Skinamarink is the latest indie horror film that it seems everyone is increasingly talking about. It was made by a guy named Kyle Edward Ball, for a budget of $15,000. Several people posted TikTok videos praising this film to high heaven, saying it was the scariest film they had ever seen, etc. I went ahead and watched it last night. It felt like an anolog horror/creepypasta fever dream. In some ways effective, in other ways, not so much.
The premise of the story is simple. You see several shots of the inside of a house. None of the characters are really shown on screen, you mostly hear them talking, or see low angle shots of them walking or the backs of their heads. The 2 young children are Kevin and Kaylee, and you overhear the father talking on the phone with the kids' mother about an injury Kevin got when he fell while sleepwalking. Then the kids wake up in the middle of the night to find the parents are gone, and the doors and windows have suddenly vanished. They decide to go downstairs and watch some old cartoons on TV. From there, things begin to slowly get creepy.

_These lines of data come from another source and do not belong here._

/-- A logic die. -/
def die (s : State) (d : Nat) : Die := tget {} s.dies d
/-- Change a die. -/
def modDie (s : State) (d : Nat) (f : Die → Die) : State := { s with dies := tmod {} s.dies d f }
/-- A tile. -/
def tile (s : State) (t : Nat) : Tile := tget {} s.tiles t
/-- Change a tile. -/
def modTile (s : State) (t : Nat) (f : Tile → Tile) : State := { s with tiles := tmod {} s.tiles t f }
/-- A DRAM stack. -/
def stack (s : State) (k : Nat) : Stack := tget {} s.stackTab k
/-- Change a stack. -/
def modStack (s : State) (k : Nat) (f : Stack → Stack) : State := { s with stackTab := tmod {} s.stackTab k f }
/-- A partition. -/
def part (s : State) (p : Nat) : Part := tget {} s.parts p
/-- Change a partition. -/
def modPart (s : State) (p : Nat) (f : Part → Part) : State := { s with parts := tmod {} s.parts p f }
/-- A request entry. -/
def entry (s : State) (e : Nat) : Entry := tget {} s.entries e
/-- Change a request entry. -/
def modEntry (s : State) (e : Nat) (f : Entry → Entry) : State := { s with entries := tmod {} s.entries e f }
/-- A host function. -/
def fnOf (s : State) (n : Nat) : Fn := tget {} s.fns n
/-- Change a host function. -/
def modFn (s : State) (n : Nat) (f : Fn → Fn) : State := { s with fns := tmod {} s.fns n f }
/-- A host port. -/
def hport (s : State) (n : Nat) : HostPort := tget {} s.hostPorts n
/-- Change a host port. -/
def modHport (s : State) (n : Nat) (f : HostPort → HostPort) : State := { s with hostPorts := tmod {} s.hostPorts n f }
/-- A feed port. -/
def fport (s : State) (n : Nat) : FeedPort := tget {} s.feedPorts n
/-- Change a feed port. -/
def modFport (s : State) (n : Nat) (f : FeedPort → FeedPort) : State := { s with feedPorts := tmod {} s.feedPorts n f }
/-- The ingest of an I/O die. -/
def fiod (s : State) (n : Nat) : FeedIod := tget {} s.feedIods n
/-- Change the ingest of an I/O die. -/
def modFiod (s : State) (n : Nat) (f : FeedIod → FeedIod) : State := { s with feedIods := tmod {} s.feedIods n f }
/-- A Reservoir stack. -/
def res (s : State) (n : Nat) : Reservoir := tget {} s.reservoirs n
/-- Change a Reservoir stack. -/
def modRes (s : State) (n : Nat) (f : Reservoir → Reservoir) : State := { s with reservoirs := tmod {} s.reservoirs n f }
/-- The image engine of IOD `n`. -/
def engine (s : State) (n : Nat) : ImgEngine := tget {} s.engines n
/-- Change an image engine. -/
def modEngine (s : State) (n : Nat) (f : ImgEngine → ImgEngine) : State := { s with engines := tmod {} s.engines n f }
/-- An image slot of a partition. -/
def slot (s : State) (p k : Nat) : ImgSlot := tget {} (s.part p).slots k
/-- Change an image slot. -/
def modSlot (s : State) (p k : Nat) (f : ImgSlot → ImgSlot) : State :=
  s.modPart p fun q => { q with slots := tmod {} q.slots k f }
/-- Send a message to the outside. -/
def emit (s : State) (m : OutMsg) : State := { s with out := s.out ++ [m] }
/-- Advance the module time to a reading; it never runs backwards (R255). -/
def setNow (s : State) (now : Nat) : State := { s with time := { s.time with now := Nat.max s.time.now now } }
/-- The module time. -/
def now (s : State) : Nat := s.time.now

end State

/-- An operand site of a tile. -/
def tileDie (t : Nat) : Nat := t / 32
/-- The management block of a tile (R26). -/
def tileBlock (t : Nat) : Nat := 0x20 + t % 32

/-! ### The die map (R3, R4, R18 to R21) -/

/-- Array dies fitted on a variant (R3, R4). -/
def adFitted (v : Variant) (d : Nat) : Bool :=
  decide (d < 40) && (match v with
    | .s => true
    | .m => !(d == 17 || d == 18 || d == 21 || d == 22)
    | .n => !(d == 16 || d == 23))

/-- I/O dies fitted (R3). -/
def iodFitted (v : Variant) (n : Nat) : Bool := decide (n < 4) || (v == .n && decide (n < 6))

/-- Logic dies fitted, by die id. -/
def dieFitted (v : Variant) (d : Nat) : Bool := adFitted v d || (decide (0x40 ≤ d) && iodFitted v (d - 0x40))

/-- DRAM stacks fitted (R3). -/
def stackFitted (v : Variant) (k : Nat) : Bool := decide (k < 16) || (v == .m && decide (k < 20))

/-- Feed ports fitted (R3, R4). -/
def feedPortFitted (v : Variant) (k : Nat) : Bool := decide (k < 8) || (v == .n && decide (k < 12))

/-- Logic die ids of a variant, array dies first. -/
def allDies (v : Variant) : List Nat :=
  (List.range 40).filter (adFitted v) ++ ((List.range 6).filter (iodFitted v)).map (0x40 + ·)

/-- The die that holds the DRAM port of a stack (R19, R21). -/
def stackDie (k : Nat) : Nat :=
  if k < 8 then k else if k < 16 then 24 + k else match k with
    | 16 => 9 | 17 => 10 | 18 => 13 | _ => 14

/-- The stack behind a die's DRAM port (R19, R21). -/
def dieStack (v : Variant) (d : Nat) : Option Nat :=
  if d < 8 then some d
  else if 32 ≤ d ∧ d < 40 then some (d - 24)
  else if v == .m then (match d with
    | 9 => some 16 | 10 => some 17 | 13 => some 18 | 14 => some 19 | _ => none)
  else none

/-- The site that a port of an array die faces (R19, R21), fitted or not: north 0, east 1, south 2, west 3. -/
def gridFace (v : Variant) (d port : Nat) : Option Nat :=
  let row := d / 8
  let col := d % 8
  match port with
  | 0 => if v == .n && d == 24 then some 0x44 else if v == .n && d == 31 then some 0x45
         else if row = 0 then none else some (d - 8)
  | 1 => if col = 7 then (match d with
           | 7 => some 0x42 | 15 => some 0x42 | 31 => some 0x43 | 39 => some 0x43 | _ => none)
         else some (d + 1)
  | 2 => if v == .n && d == 8 then some 0x44 else if v == .n && d == 15 then some 0x45
         else if row = 4 then none else some (d + 8)
  | _ => if col = 0 then (match d with
           | 0 => some 0x40 | 8 => some 0x40 | 24 => some 0x41 | 32 => some 0x41 | _ => none)
         else some (d - 1)

/-- The array dies of an I/O die, in the order of R19 and R21. -/
def iodDies (n : Nat) : List Nat :=
  match n with
  | 0 => [0, 8] | 1 => [24, 32] | 2 => [7, 15] | 3 => [31, 39] | 4 => [8, 24] | _ => [15, 31]

/-- The die at the far end of a Twimer port, where one is fitted there (R20). -/
def twNeighbour (v : Variant) (d port : Nat) : Option Nat :=
  if adFitted v d then (match gridFace v d port with
    | some e => if dieFitted v e then some e else none
    | none => none)
  else if 0x40 ≤ d ∧ dieFitted v d then (iodDies (d - 0x40))[port]? else none

/-- A die's neighbours (R493). -/
def dieNeighbours (v : Variant) (d : Nat) : List Nat := (List.range 4).filterMap (twNeighbour v d)

/-- The port of `e` that faces `d`. -/
def facingPort (v : Variant) (e d : Nat) : Option Nat := (List.range 4).find? fun q => twNeighbour v e q == some d

/-- Steps along the die grid from `a` to `b`: the dies passed with the port left through (R201, R438); `ns` takes north or
south first. -/
def gridPath (ns : Bool) : Nat → Nat → Nat → List (Nat × Nat)
  | 0, _, _ => []
  | fuel + 1, a, b =>
    if a = b then [] else
    let ra := a / 8; let ca := a % 8; let rb := b / 8; let cb := b % 8
    let ew : Bool := if ns then decide (ra = rb) else decide (ca ≠ cb)
    if ew then
      (if ca < cb then (a, 1) :: gridPath ns fuel (a + 1) b else (a, 3) :: gridPath ns fuel (a - 1) b)
    else
      (if ra < rb then (a, 2) :: gridPath ns fuel (a + 8) b else (a, 0) :: gridPath ns fuel (a - 8) b)

/-- Every die that a path enters is fitted and not dark (R438). -/
def pathOk (s : State) (path : List (Nat × Nat)) : Bool :=
  path.all fun q => match twNeighbour s.variant q.1 q.2 with
    | some e => (s.die e).state != .dark && (s.die q.1).state != .dark
    | none => false

/-- Every port that a path leaves through is up (R202). -/
def pathUp (s : State) (path : List (Nat × Nat)) : Bool := path.all fun q => (tget {} (s.die q.1).tw q.2).up

/-- The route between two array dies (R201, R438): east or west first, or, where that crosses a dark die, north or south first;
`none` when both do. -/
def route (s : State) (a b : Nat) : Option (List (Nat × Nat)) :=
  let p := gridPath false 16 a b
  if pathOk s p then some p
  else
    let q := gridPath true 16 a b
    if pathOk s q then some q else none

/-- The gateway die of an I/O die for an array die: the attached one whose row is nearest, of two the lower-numbered row (R201). -/
def gateway (v : Variant) (iod d : Nat) : Option Nat :=
  let far := fun a : Nat => Int.natAbs ((a / 8 : Nat) - (d / 8 : Nat) : Int)
  ((iodDies iod).filter (adFitted v)).foldl (fun b a =>
    match b with
    | none => some a
    | some c => if far a < far c then some a else b) none

/-- The route from an I/O die to an array die: out of the port that faces the gateway, then over the grid (R201). -/
def routeIn (s : State) (iod d : Nat) : Option (List (Nat × Nat)) :=
  (gateway s.variant iod d).bind fun g => (facingPort s.variant (0x40 + iod) g).bind fun q =>
    if pathOk s [(0x40 + iod, q)] then (route s g d).map fun ls => (0x40 + iod, q) :: ls else none

/-- The route from an array die to an I/O die: over the grid to the gateway, then out of its port that faces the I/O die (R201). -/
def routeOut (s : State) (d iod : Nat) : Option (List (Nat × Nat)) :=
  (gateway s.variant iod d).bind fun g => (facingPort s.variant g (0x40 + iod)).bind fun q =>
    if pathOk s [(g, q)] then (route s d g).map fun ls => ls ++ [(g, q)] else none

/-! ### Events (R466 to R469) -/

/-- Pack payload fields little-endian with no padding, up to 32 bytes (R467). -/
def pay (fields : List (Nat × Nat)) : List Byte := ((fields.map fun f => toLe f.1 f.2).flatten).take 32

/-- A list of dies or partitions as a bit mask (R467). -/
def maskOf (l : List Nat) : Nat := (l.eraseDups.map fun d => 2 ^ (if 0x40 ≤ d ∧ d < 0x46 then d - 24 else d)).sum

/-- Add a report to a coalescing entry of its pair, if there is one (R469). -/
def coalesceInto (r : EvRec) : List EvRec → Option (List EvRec)
  | [] => none
  | e :: es =>
    if e.block = r.block ∧ e.cls = r.cls ∧ e.part = r.part then some ({ e with count := e.count + 1, last := r.last } :: es)
    else (coalesceInto r es).map (e :: ·)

The film is very experimental, with grainy quality camera shots, the audio is heavy, filled with static and distortion, and several scenes of whispering or garbled dialogue, sometimes subtitled, other times not. While some scenes are effective, including one where the little girl Kaylee follows what appears to be her parents voice upstairs, too much of it's 100 minute runtime is filled with scenes of walls, ceilings, doorways, etc, with nothing really happening. You'll get a potentially interesting development, then 10 - 15 minutes of nothing interesting happening, followed by tension build up and a jump scare (loud noise and a quick image), followed by another several minutes of nothing. It felt like a short story idea that was stretched out to over an hour and a half, and it suffers because of that. It does a great job of capturing the feeling of being in a nightmare, with it's non-linear story telling and refusal to follow a basic plot structure. It's just too bad that the creepy scenes and tension aren't consistent, forcing you to sit through a lot of random shots of the house’s interior.
Skinamarink is bound to be a divisive film among horror fans. Some will praise it's effective, creepy atmosphere, others will be confused as to what all the fuss is about and find it an extremely pretentious borefest. While I have enjoyed plenty of abstract art films (Under The Skin, the movies of David Lynch, The Double Life of Veronique to name a few), I found this one to be overrated. I got what the filmmaker was going for, but it falls short. A few creepy scenes ruined by too many shots of random objects that kill the mood and take you out of the story, leading to an anticlimactic end. It should have been a 30-35 minute short. Ultimately a good premise with flawed execution.